Ello convierte estos libros en una auténtica biografía autorizada del Conan de los cómics, lo que por si solo ya los hace indispensables para cualquier fan del bárbaro que se precie.
Como único punto negativo, decir que un papel de grosor ligeramente mayor evitaría que en algunas ocasiones se transparentaran las impresiones del dorso de la página. Por otra parte eso conllevaría un encarecimiento de un producto que se caracteriza por una razonable relación calidad/precio.

Classic Conan

Poco más se puede añadir en torno a estos primeros cómics de Conan, para eso ya están los extensos apéndices de Roy. Solo decir que esta edición me ha permitido disfrutar una vez más de unos tebeos inolvidables, y recordar cómo Barry W. Smith pasó con este trabajo de ser un artista más de los muchos influenciados por Jack Kirby, a convertirse él mismo en uno de los grandes. La prueba irrefutable de ello está en obras como La torre del elefante, ¡El que acecha en el interior! (Las Crónicas de Conan Vol. 1), El jardín del miedo, Villanos en la casa, La hija del Gigante de Hielo (Vol.2), o la que para muchos es el momento cumbre del británico en Conan, Clavos rojos (Vol.4).
Roy Thomas realiza una tarea que ya de por sí constituye una auténtica epopeya al combinar adaptaciones de relatos originales de Howard con otros de elaboración propia, creando un universo sólido y coherente. De hecho, me atrevería a afirmar que es su Conan y no el literario –por cierto, bastante más bárbaro que el de Roy- el que ha acabado trascendiendo como el icono cultural que la mayoría de gente conoce.
En mi opinión uno los puntos álgidos del escritor lo encontramos en La Guerra del Tarim (vols. 3 y 4), la primera saga de larga duración en que se vió envuelto el bárbaro. Pese a contar con más de treinta años, la historia -que se debe mayoritariamente a la pluma de Thomas- plantea algunas reflexiones en torno a la guerra y la religión absolutamente vigentes en un mundo asolado por fanatismos de todo signo.

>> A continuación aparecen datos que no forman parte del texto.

-- ==== Sys2Proof/Machine/Types/Seq.lean ====
section
/-! DEFINITION. Serge's state (13_sequencer.md). -/
namespace Sys2Proof.Machine

/-- Table 13.1. -/
inductive CtxSt where
  | free | ready | waiting | trapped
deriving DecidableEq, Repr, Inhabited

/-- A wait for a condition (R389), and the CLK_AON cycle at which it began. -/
structure SeqWait where
  cond : Nat := 0
  neg : Bool := false
  since : Nat := 0
deriving DecidableEq, Repr, Inhabited

/-- A block operation in progress (R387). -/
structure BlkOp where
  /-- BLK_IN -/
  inward : Bool := false
  space : Nat := 0
  addr : Nat := 0
  len : Nat := 0
  /-- scratch offset of the data -/
  place : Nat := 0
  /-- BLK_OUT: the bytes, and whether scratch gave them without error -/
  data : List Byte := []
  bad : Bool := false
deriving DecidableEq, Repr, Inhabited

/-- A context (R382). -/
structure Ctx where
  st : CtxSt := .free
  routine : Nat := 0
  pc : Nat := 0
  /-- X0 to X15 -/
  x : Tab Nat := []
  zero : Bool := false
  neg : Bool := false
  carry : Bool := false
  /-- return addresses, latest first -/
  stack : List Nat := []
  /-- between a trap and its RESTORE (R392) -/
  inHandler : Bool := false
  /-- the trigger's argument -/
  arg : Nat := 0
  /-- where the run goes on after a wait -/
  resume : Nat := 0
  /-- started by SEQ_RUN -/
  byRun : Bool := false
  wait : Option SeqWait := none
  /-- a load whose data are on their way: register and value -/
  load : Option (Nat × Nat) := none
  /-- the wait and the load that a trap interrupted -/
  savedWait : Option SeqWait := none
  savedLoad : Option (Nat × Nat) := none
  /-- block operations in progress, oldest first -/
  blk : List BlkOp := []
  dmaDone : Bool := false
  dmaErr : Bool := false
  tblDone : Bool := false
  tblErr : Bool := false
  poolDone : Bool := false
  /-- register that a pending ALLOC writes -/
  poolReg : Nat := 0
  /-- CLK_AON cycle of the trigger, or of the end of the last wait on PERIOD -/
  periodAt : Nat := 0
  /-- PERIOD_US in force -/
  period : Nat := 0
  /-- trapped with cause 1, until the store block is repaired (R394) -/
  repair : Bool := false
deriving DecidableEq, Repr, Inhabited

/-- An engine (R382, R399). -/
structure Engine where
  ctxs : Tab Ctx := []
  /-- the context that issued last -/
  last : Nat := 3
  /-- TRAPS since reset, and since SEQ_ENGINE_STAT was read -/
  traps : Nat := 0
  trapsRc : Nat := 0
  skipped : Nat := 0
  lastCause : Nat := 0
  words : Nat := 0
  /-- stamp of the last change of STATE (R75) -/
  changeTs : Nat := 0
  changePh : Nat := 0
deriving DecidableEq, Repr, Inhabited

/-- An aging pass of a TYPE (R218): where it is, and the CLK_AON cycle of its start. -/
structure AgePass where
  on : Bool := false
  start : Nat := 0
  cursor : Nat := 0
deriving DecidableEq, Repr, Inhabited

structure SeqState where
  engines : Tab Engine := []
  /-- scratch, keyed engine × 16,384 + offset -/
  scratch : Memory := []
  /-- the store's words, and the CRC-32C of each 64-word block (R394) -/
  store : Tab Nat := []
  crc : Tab Nat := []
  /-- the Serge section in the boot controller's image memory (R530) -/
  section5 : List Byte := []
  /-- routine table, 16 bytes an entry, as numbers -/
  table : Tab Nat := []
  /-- checkpoints, keyed routine × 32 + byte -/
  chk : Memory := []
  /-- runs of each routine since reset -/
  runs : Tab Nat := []
  /-- SEQ_STOP commands that wait, with their routines -/
  stops : List (Nat × CmdRef) := []
  /-- aging passes, by TYPE -/
  aging : Tab AgePass := []
  /-- CLK_AON cycle at which the present shadow sweep began, and FC087 reported for it -/
  sweepAt : Option Nat := none
  overran : Bool := false
  /-- base and length of each shadow area, as that sweep found them at its start (R239) -/
  areas : Tab (Nat × Nat) := []
deriving DecidableEq, Repr, Inhabited

end Sys2Proof.Machine
end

Es precisamente en el curso de esta saga que el gran John Buscema comienza su andadura en Conan. John nos va deleitar con grandes aventuras, empezando con el enfrentamiento final entre Conan y Kharam Akkahd (Vol. 4), además de brindarnos la imagen definitiva del personaje tal y como hiciera su tocayo Romita con cierto trepamuros. El dibujo de Buscema se beneficia del entintado de Ernie Chan, algo que paradójicamente no parecía agradar demasiado al dibujante.
Tampoco podemos olvidar las puntuales colaboraciones de artistas de la talla de Gil Kane o Neal Adams.

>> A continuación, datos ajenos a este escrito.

-- ==== Sys2Proof/Machine/Types/Tbl.lean ====
section
/-! DEFINITION. The table array's state (07_tables.md, and the meters of 10_scheduling.md). -/
namespace Sys2Proof.Machine

/-- An exact-match entry (Table 7.3), without its VALID bit: every entry of the table is valid. KEY and TYPE are bytes 0
to 22. -/
structure EmEntry where
  valid : Bool := false
  key : List Byte := []
  typ : Nat := 0
  pinned : Bool := false
  hit : Bool := false
  pendingAge : Bool := false
  profile : Nat := 0
  data : Nat := 0
deriving DecidableEq, Repr, Inhabited

/-- A prefix's result (R221). -/
structure LpmRes where
  dk : Nat := 0
  dest : Nat := 0
deriving DecidableEq, Repr, Inhabited

/-- A flowlet (R229). -/
structure Flowlet where
  used : Bool := false
  group : Nat := 0
  slot : Nat := 0
  last : Nat := 0
deriving DecidableEq, Repr, Inhabited

/-- A meter (Table 10.4): its record's bytes 0 to 19, tokens in 1/65,536 byte, and the ns of its last charge. -/
structure Meter where
  cfg : Nat := 0
  tc : Nat := 0
  tp : Nat := 0
  last : Nat := 0
deriving DecidableEq, Repr, Inhabited

/-- An entry of the recent-learn filter (Table 7.4): OPEN(a), or CONTESTED. -/
structure Learn where
  typ : Nat := 0
  key : List Byte := []
  port : Nat := 0
  contested : Bool := false
deriving DecidableEq, Repr, Inhabited

structure TblState where
  /-- keyed bank × 16,384 + bucket × 4 + slot -/
  em : Tab EmEntry := []
  /-- prefixes, keyed by VRF, family, length and address -/
  lpm : Tab LpmRes := []
  tcam : Tab Nat := []
  groups : Tab Nat := []
  members : Tab Nat := []
  hops : Tab Nat := []
  meters : Tab Meter := []
  flowlets : Tab Flowlet := []
  /-- by port: its next hops are marked up (R231) -/
  up : Tab Bool := []
  /-- by group: EV_TBL_GROUP_EMPTY has been posted (R228) -/
  empty : Tab Bool := []
  ports : Tab Nat := []
  profiles : Tab Nat := []
  endpoints : Tab Nat := []
  /-- recent-learn filter, oldest first -/
  filter : List Learn := []
  /-- notices posted in the present 1 ms window (R216) -/
  window : Nat := 0
  /-- banks that lookups do not probe (R210, R211) -/
  noProbe : Tab Bool := []
  /-- banks under evacuation, oldest first -/
  evac : List Nat := []
  cfgErr : Bool := false
  insertFails : Nat := 0
  evicted : Nat := 0
  learnPosted : Nat := 0
  learnContested : Nat := 0
  learnSuppressed : Nat := 0
  learnRateDrops : Nat := 0
  shadowFixes : Nat := 0
  parityMisses : Nat := 0
  sweepMs : Nat := 0
  sweepTs : Nat := 0
  sweepPh : Nat := 0
  /-- pinned items to be restored from the shadow out of sweep order (R211, R235, R236): shadow kind and key -/
  restore : List (Nat × Nat) := []
  /-- banks whose pinned entries are being reinserted (R211) -/
  rebuild : List Nat := []
  /-- objects of table commands with the CLK_AON cycle of completion (R234): shadow kind and key -/
  recent : List (Nat × Nat × Nat) := []
deriving DecidableEq, Repr, Inhabited

end Sys2Proof.Machine
end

En fin, esto es solo una pequeña muestra de lo que hemos visto en los seis primeros volúmenes de Las Crónicas de Conan (en USA llevan ya once publicados), y en el futuro nos queda todavía material de gran calidad como la aplaudida saga de Conan junto a la Reina de la costa negra, Belit. Es cierto que con el tiempo Conan the Barbarian se acomodaría e incluso se tornaría algo monótona con alguna excepción como la trepidante Saga del Devorador de Almas, pero bueno, mientras siga apareciendo Crónicas, estoy dispuesto a darle una segunda oportunidad a todas aquellas historias. Es más, no me importaría que Dark Horse se planteara hacer algo parecido con el material de King Conan.

Aprovecho para dar las gracias a mi amigo Ximo, cuyo entusiasmo por las aventuras de Conan fue lo que me introdujo de lleno en la Era Hyboria.